**Exercise**
Lines below starting with the line with "Reads 0x0307 f" and going on through the line with "Reads 0x0508 f" must be output exactly; the rest of the records must be left out.

##### Extracted material #####

-- ==== Sys2Proof/Certificates/Slice0/Obligations.lean ====
section
/-!
DEFINITION. Obligations.lean: the statements for the provers, each over every state and every operand that meet its hypotheses.
A clause of a statement is the effect of one command; `exec c s = .next t` in a conclusion says that the command completes.
-/

open Sys2Proof Sys2Proof.Machine

/-- Each of GET_IDENTITY, GET_PORT_DECLARE, GET_ALARM, ECHO and GET_TIME_CONFIG, once accepted, answers exactly the bytes that
its payload table gives and changes nothing else: only the command ring, the two-wire queue, the interrupt state and the
trace of the pins may differ. UNASSIGNED_OPCODE is answered MALFORMED with detail 1, and nothing else changes. Besides the
rules it rests on what the model chose or inferred: log 121. (R325, R355, R361, R363, R364, R365) -/
def Obligations.IdentityTimeAndPortsRead : Prop :=
  -- GET_IDENTITY (R361).
  (∀ (f : CmdFrame) (s : State), s.port.rings.length = 32 → Accepted 0x0100 f (getIdentityChecks f) s →
     Reads 0x0100 f (okReply f (identityBytes s)) s (exec (.getIdentity f) s)) ∧
  -- GET_PORT_DECLARE (R363).
  (∀ (f : CmdFrame) (s : State), s.port.rings.length = 32 → Accepted 0x0104 f (getPortDeclareChecks f) s →
     Reads 0x0104 f (okReply f (portBytes s.set.ports)) s (exec (.getPortDeclare f) s)) ∧
  -- GET_ALARM (the 8 bytes of the alarm, R364).
  (∀ (f : CmdFrame) (s : State), s.port.rings.length = 32 → Accepted 0x0106 f (getAlarmChecks f) s →
     Reads 0x0106 f (okReply f (leBytes 8 s.set.alarm)) s (exec (.getAlarm f) s)) ∧
  -- ECHO (the payload comes back, R355).
  (∀ (f : CmdFrame) (s : State), s.port.rings.length = 32 → Accepted 0x0107 f (echoChecks f) s →
     Reads 0x0107 f (okReply f f.payload) s (exec (.echo f) s)) ∧
  -- GET_TIME_CONFIG (R365).
  (∀ (f : CmdFrame) (s : State), s.port.rings.length = 32 → Accepted 0x0201 f (getTimeConfigChecks f) s →
     Reads 0x0201 f (okReply f (timeBytes s.set.time)) s (exec (.getTimeConfig f) s)) ∧
  -- UNASSIGNED_OPCODE: MALFORMED with detail 1, and nothing else changes (R325, R355).
  (∀ (op : Nat) (f : CmdFrame) (s : State), opcodeAssigned op = false → canTake s f = true → frameNext s op f = true → s.port.rings.length = 32 →
     ∃ t, exec (.unassignedOpcode op f) s = .next t ∧ ReadsOnly s t ∧
       Answered op f { status := 6, target := f.target, payload := failPayload { status := 6, detail := 1, off := 0xFFFF } } s t)

/-- Each of GET_WINDOW, GET_LNA_CONFIG, GET_RECEPTION, GET_CHAIN, GET_ALERT, GET_PROGRAMME, PROGRAMME_LIST, GET_SURVEY_CONFIG
and SURVEY_LIST, once accepted, answers exactly the bytes that its payload table gives and changes nothing else: only the
command ring, the two-wire queue, the interrupt state and the trace of the pins may differ. Besides the rules it rests on
what the model chose or inferred: log 131, 134. (R148, R176, R246, R251, R359, R369, R370, R372, R376) -/
def Obligations.FrontEndAndObjectsRead : Prop :=
  -- GET_WINDOW (R148).
  (∀ (f : CmdFrame) (s : State), s.port.rings.length = 32 → Accepted 0x0303 f (getWindowChecks f) s →
     Reads 0x0303 f (okReply f (windowPayload s f.target.index)) s (exec (.getWindow f) s)) ∧
  -- GET_LNA_CONFIG (R369).
  (∀ (f : CmdFrame) (s : State), s.port.rings.length = 32 → Accepted 0x0307 f (getLnaConfigChecks f) s →
     Reads 0x0307 f (okReply f (s.set.lna.flatMap lnaBytes)) s (exec (.getLnaConfig f) s)) ∧
  -- GET_RECEPTION (R372).
  (∀ (f : CmdFrame) (s : State) (r : Reception), s.port.rings.length = 32 → Accepted 0x0503 f (receptionChecks f (f.payload.length = 0) modesAll true) s → receptionAt s f.target.index = some r →
     Reads 0x0503 f (okReply f (receptionBytes r ++ leBytes 1 (rxCode r) ++ leBytes 1 r.chain.covered.toNat ++
       leBytes 2 (s.prog.programmes.filter (fun p => p.reception = r.idx)).length ++
       leBytes 1 (s.prog.branches.filter (fun b => b.reception = r.idx)).length ++ zeros 3)) s (exec (.getReception f) s)) ∧
  -- GET_CHAIN (R176).
  (∀ (f : CmdFrame) (s : State) (c : Chain), s.port.rings.length = 32 → Accepted 0x0508 f (getChainChecks f) s → chainOf s (askedOwner f) = some c →
     Reads 0x0508 f { target := f.target, clamped := 3 < field f.payload 0 1, payload := chainPayload s (askedOwner f) c } s (exec (.getChain f) s)) ∧
  -- GET_ALERT (R246).
  (∀ (f : CmdFrame) (s : State) (r : Reception), s.port.rings.length = 32 → Accepted 0x050A f (receptionChecks f (f.payload.length = 0) modesAll true) s → receptionAt s f.target.index = some r →
     Reads 0x050A f (okReply f (alertBytes r.alertCfg)) s (exec (.getAlert f) s)) ∧
  -- GET_PROGRAMME (R376).
  (∀ (f : CmdFrame) (s : State) (p : Programme), s.port.rings.length = 32 → Accepted 0x0602 f (getProgrammeChecks f) s → programmeAt s f.target.index = some p →
     Reads 0x0602 f (okReply f (programmePayload s p ++ leBytes 1 p.absentAt.isSome.toNat ++ leBytes 1 p.selected.toNat ++
       leBytes 1 p.measured.toNat ++ zeros 1 ++ leBytes 2 p.nextInterval ++ leBytes 2 p.silenceS ++
       leInt 1 p.threshold ++ leBytes 1 p.reserve.toNat ++ zeros 2)) s (exec (.getProgramme f) s)) ∧
  -- PROGRAMME_LIST (the programmes of the reception by rising index, R359).
  (∀ (f : CmdFrame) (s : State), s.port.rings.length = 32 → Accepted 0x0603 f (receptionChecks f (f.payload.length = 0) modesAll true) s →
     Reads 0x0603 f (okReply f (leBytes 2 (programmesOf s f.target.index).length ++ zeros 2 ++
       (programmesOf s f.target.index).flatMap (fun p => handleBytes (programmeHandle p)))) s (exec (.programmeList f) s)) ∧
  -- GET_SURVEY_CONFIG (R251).
  (∀ (f : CmdFrame) (s : State), s.port.rings.length = 32 → Accepted 0x0401 f (getSurveyConfigChecks f) s →
     Reads 0x0401 f (okReply f (surveyBytes s.set.survey)) s (exec (.getSurveyConfig f) s)) ∧
  -- SURVEY_LIST (R370).
  (∀ (f : CmdFrame) (s : State), s.port.rings.length = 32 → Accepted 0x0402 f (surveyListChecks f) s →
     Reads 0x0402 f {
       target := f.target, clamped := 2047 < field f.payload 0 2 || 63 < field f.payload 2 2
       payload := leBytes 2 s.survey.list.length ++ leBytes 2 (satNat 2047 (field f.payload 0 2)) ++
         leBytes 2 (surveyPage s f).length ++ zeros 2 ++ (surveyPage s f).flatMap (·.bytes) } s (exec (.surveyList f) s))

/-- Each of GET_BANK, GET_CURVE, GET_PCM, GET_TDM_CONFIG, GET_BIND, GET_PORT_LOAD, GET_FOLLOW, GET_PROBE and GET_BLEND, once
accepted, answers exactly the bytes that its payload table gives and changes nothing else: only the command ring, the two-
wire queue, the interrupt state and the trace of the pins may differ. Besides the rules it rests on what the model chose or
inferred: log 61. (R28, R157, R159, R274, R281, R282, R377, R378) -/
def Obligations.MixingObjectsRead : Prop :=
  -- GET_BANK (R157, R159).
  (∀ (f : CmdFrame) (s : State), s.port.rings.length = 32 → Accepted 0x0A01 f (bankChecks f 0 modesAll) s →
     Reads 0x0A01 f (okReply f (bankBytes s f.target.index)) s (exec (.getBank f) s)) ∧
  -- GET_CURVE (R282).
  (∀ (f : CmdFrame) (s : State), s.port.rings.length = 32 → Accepted 0x0A03 f (curveChecks f 0 modesAll) s →
     Reads 0x0A03 f (okReply f (zeros 4 ++ (curvePoints s f.target.index).flatMap (leBytes 2))) s (exec (.getCurve f) s)) ∧
  -- GET_PCM (R377).
  (∀ (f : CmdFrame) (s : State) (x : PcmOut), s.port.rings.length = 32 → Accepted 0x0702 f (getPcmChecks f) s → s.prog.pcms.find? (·.o.idx == f.target.index) = some x →
     Reads 0x0702 f (okReply f (pcmBytes x ++ leBytes 2 x.depth ++ zeros 2 ++ leBytes 4 x.underruns.toNat)) s (exec (.getPcm f) s)) ∧
  -- GET_TDM_CONFIG (R377).
  (∀ (f : CmdFrame) (s : State), s.port.rings.length = 32 → Accepted 0x0704 f (getTdmConfigChecks f) s →
     Reads 0x0704 f {
       target := f.target, clamped := 3 < field f.payload 0 1
       payload := tdmBytes (satNat 3 (field f.payload 0 1)) (tdmOf s (satNat 3 (field f.payload 0 1))) } s (exec (.getTdmConfig f) s)) ∧
  -- GET_BIND (R378).
  (∀ (f : CmdFrame) (s : State), s.port.rings.length = 32 → Accepted 0x0801 f (outputChecks f) s →
     Reads 0x0801 f (okReply f ((match boundRing s (field f.payload 0 1) (boundClass s (field f.payload 0 1) f.target)
         (boundHandle f (boundClass s (field f.payload 0 1) f.target)) with
       | some n => leBytes 1 n ++ zeros 3 ++ leBytes 4 (outputRate s (field f.payload 0 1) f.target.index
           (boundClass s (field f.payload 0 1) f.target))
       | none => leBytes 1 0xFF ++ zeros 7))) s (exec (.getBind f) s)) ∧
  -- GET_PORT_LOAD (the planned load and the budget of every port in kbit/s, R28).
  (∀ (f : CmdFrame) (s : State), s.port.rings.length = 32 → Accepted 0x0802 f (getPortLoadChecks f) s →
     Reads 0x0802 f (okReply f (([0, 1, 2] : List Nat).flatMap (fun p =>
       leBytes 4 (planned s p / 1000) ++ leBytes 4 (budget s p / 1000)))) s (exec (.getPortLoad f) s)) ∧
  -- GET_FOLLOW (R274).
  (∀ (f : CmdFrame) (s : State) (x : Follow), s.port.rings.length = 32 → Accepted 0x0902 f (getFollowChecks f) s → followAt s f.target.index = some x →
     Reads 0x0902 f (okReply f (handleBytes (followHandle x) ++ handleBytes (ownerHandle s (.reception x.current)) ++
       metricBytes x.currentMetric ++ leBytes 1 x.cands.length ++
       leBytes 1 ((x.cands.any (fun c => c.beatSince.isSome)).toNat + 2 * (s.set.mode == .serve && currentLost s x).toNat +
         4 * x.heldDecision.isSome.toNat) ++ leBytes 4 x.switches.toNat ++ x.cands.flatMap (candBytes s))) s (exec (.getFollow f) s)) ∧
  -- GET_PROBE (R274).
  (∀ (f : CmdFrame) (s : State) (p : Probe), s.port.rings.length = 32 → Accepted 0x0906 f (getProbeChecks f) s → probeAt s f.target.index = some p →
     Reads 0x0906 f (okReply f (candBytes s (probeEntry s p))) s (exec (.getProbe f) s)) ∧
  -- GET_BLEND (R281).
  (∀ (f : CmdFrame) (s : State) (b : Blend), s.port.rings.length = 32 → Accepted 0x090A f (getBlendChecks f) s → blendAt s f.target.index = some b →
     Reads 0x090A f (okReply f (blendBytes b ++ blendPayload { b with delay := lineNow s b, noAudio := !pairAudio s b })) s (exec (.getBlend f) s))

/-- Each of GET_CAL, GET_AGEING, GET_SUPPLY_CONFIG, GET_LINK_CONFIG, GET_GATHER_CONFIG, GET_LINK_STATS, GET_SECURITY and
GET_PLAN, once accepted, answers exactly the bytes that its payload table gives and changes nothing else: only the command
ring, the two-wire queue, the interrupt state and the trace of the pins may differ. Besides the rules it rests on what the
model chose or inferred: log 67, 90. (R383, R405, R440, R447, R477, R506, R525, R530, R531) -/
def Obligations.SupervisionRead : Prop :=
  -- GET_CAL (R525).
  (∀ (f : CmdFrame) (s : State), s.port.rings.length = 32 → Accepted 0x0B02 f (getCalChecks f) s →
     Reads 0x0B02 f (okReply f (leBytes 1 s.set.calStep ++ leBytes 1 (deltaT s) ++
       leBytes 1 (([0, 1, 2, 3, 4].map (fun a => if (adcAt s a).pending then 2 ^ a else 0)).sum) ++
       leBytes 1 (([0, 1, 2, 3, 4].find? (fun a => elementRun (adcAt s a))).getD 0xFF) ++
       leBytes 1 s.cal.fromFuses.toNat ++ zeros 3 ++ leBytes 4 s.cal.writes.toNat ++ zeros 4 ++
       [0, 1, 2, 3, 4].flatMap (adcEntry s))) s (exec (.getCal f) s)) ∧
  -- GET_AGEING (R531).
  (∀ (f : CmdFrame) (s : State), s.port.rings.length = 32 → Accepted 0x0B03 f (getAgeingChecks f) s →
     Reads 0x0B03 f (okReply f (ageingBytes s)) s (exec (.getAgeing f) s)) ∧
  -- GET_SUPPLY_CONFIG (R530).
  (∀ (f : CmdFrame) (s : State), s.port.rings.length = 32 → Accepted 0x0B05 f (getSupplyConfigChecks f) s →
     Reads 0x0B05 f (okReply f (supplyBytes s.set.supply)) s (exec (.getSupplyConfig f) s)) ∧
  -- GET_LINK_CONFIG (R405, R440).
  (∀ (f : CmdFrame) (s : State), s.port.rings.length = 32 → Accepted 0x0C01 f (getLinkConfigChecks f) s →
     Reads 0x0C01 f (okReply f (linkBytes (appliedLink s (chargedLink s)))) s (exec (.getLinkConfig f) s)) ∧
  -- GET_GATHER_CONFIG (R447).
  (∀ (f : CmdFrame) (s : State), s.port.rings.length = 32 → Accepted 0x0C05 f (getGatherConfigChecks f) s →
     Reads 0x0C05 f (okReply f (gatherBytes (s.link.gatherTo.getD s.set.gather))) s (exec (.getGatherConfig f) s)) ∧
  -- GET_LINK_STATS (R477).
  (∀ (f : CmdFrame) (s : State), s.port.rings.length = 32 → Accepted 0x0C06 f (getLinkStatsChecks f) s →
     Reads 0x0C06 f (okReply f (statsBytes s)) s (exec (.getLinkStats f) s)) ∧
  -- GET_SECURITY (R506).
  (∀ (f : CmdFrame) (s : State), s.port.rings.length = 32 → Accepted 0x0D07 f (getSecurityChecks f) s →
     Reads 0x0D07 f (okReply f (securityBytes s)) s (exec (.getSecurity f) s)) ∧
  -- GET_PLAN (R383).
  (∀ (f : CmdFrame) (s : State), s.port.rings.length = 32 → Accepted 0x0E04 f (getPlanChecks f) s →
     Reads 0x0E04 f {
       target := f.target, clamped := satNat (planData s).length (field f.payload 0 4 / 4 * 4) != field f.payload 0 4
       payload := leBytes 4 (planData s).length ++ leBytes 4 (satNat (planData s).length (field f.payload 0 4 / 4 * 4)) ++
         ((planData s).drop (satNat (planData s).length (field f.payload 0 4 / 4 * 4))).take 4072 } s (exec (.getPlan f) s))

/-- Each of these commands, once accepted, replaces exactly its own settings by the clamped fields of its payload, marks the
settings record for writing, answers OK with CLAMPED where a field was changed, and changes nothing else. An alarm earlier
than the next second becomes the next second; 0 disarms. (R50, R131, R251, R287, R364, R369, R381) -/
def Obligations.SettingsCommandsChangeOnlySettings : Prop :=
  -- ALARM_SET: 0 disarms, and an alarm earlier than the next second is set to it (R364).
  (∀ (f : CmdFrame) (s : State), s.port.rings.length = 32 → Accepted 0x0105 f (alarmSetChecks f) s →
     Sets 0x0105 f { target := f.target, clamped := alarmAsked s f != field f.payload 0 8 }
       { s.set with alarm := alarmAsked s f } s (exec (.alarmSet f) s)) ∧
  -- LNA_CONFIG: the four entries of its payload, each clamped (R131, R369).
  (∀ (f : CmdFrame) (s : State), s.port.rings.length = 32 → Accepted 0x0306 f (lnaConfigChecks f) s →
     Sets 0x0306 f { target := f.target, clamped := (lnaAsked f).flatMap lnaBytes != f.payload }
       { s.set with lna := lnaAsked f } s (exec (.lnaConfig f) s)) ∧
  -- SURVEY_CONFIG: the bands of its payload, each clamped (R251).
  (∀ (f : CmdFrame) (s : State), s.port.rings.length = 32 → Accepted 0x0400 f (surveyConfigChecks f) s →
     Sets 0x0400 f { target := f.target, clamped := surveyClamped f } { s.set with survey := readSurvey f.payload } s
       (exec (.surveyConfig f) s)) ∧
  -- TDM_CONFIG: one port's settings; they take effect at its next frame (R287).
  (∀ (f : CmdFrame) (s : State), s.port.rings.length = 32 → Accepted 0x0703 f (tdmConfigChecks f) s →
     Sets 0x0703 f
       { target := f.target, clamped := tdmBytes (satNat 3 (field f.payload 0 1)) (readTdm f.payload) != f.payload }
       { s.set with tdm := setAt s.set.tdm (satNat 3 (field f.payload 0 1)) (readTdm f.payload) } s (exec (.tdmConfig f) s)) ∧
  -- CAL_CONFIG: the temperature step, 2 to 20 (R381).
  (∀ (f : CmdFrame) (s : State), s.port.rings.length = 32 → Accepted 0x0B01 f (calConfigChecks f) s →
     Sets 0x0B01 f { target := f.target, clamped := clampNat 2 20 (field f.payload 0 1) != field f.payload 0 1 }
       { s.set with calStep := clampNat 2 20 (field f.payload 0 1) } s (exec (.calConfig f) s))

#####

**Exercise result**
     Reads 0x0307 f (okReply f (s.set.lna.flatMap lnaBytes)) s (exec (.getLnaConfig f) s)) ∧
  -- GET_RECEPTION (R372).
  (∀ (f : CmdFrame) (s : State) (r : Reception), s.port.rings.length = 32 → Accepted 0x0503 f (receptionChecks f (f.payload.length = 0) modesAll true) s → receptionAt s f.target.index = some r →
     Reads 0x0503 f (okReply f (receptionBytes r ++ leBytes 1 (rxCode r) ++ leBytes 1 r.chain.covered.toNat ++
       leBytes 2 (s.prog.programmes.filter (fun p => p.reception = r.idx)).length ++
       leBytes 1 (s.prog.branches.filter (fun b => b.reception = r.idx)).length ++ zeros 3)) s (exec (.getReception f) s)) ∧
  -- GET_CHAIN (R176).
  (∀ (f : CmdFrame) (s : State) (c : Chain), s.port.rings.length = 32 → Accepted 0x0508 f (getChainChecks f) s → chainOf s (askedOwner f) = some c →
     Reads 0x0508 f { target := f.target, clamped := 3 < field f.payload 0 1, payload := chainPayload s (askedOwner f) c } s (exec (.getChain f) s)) ∧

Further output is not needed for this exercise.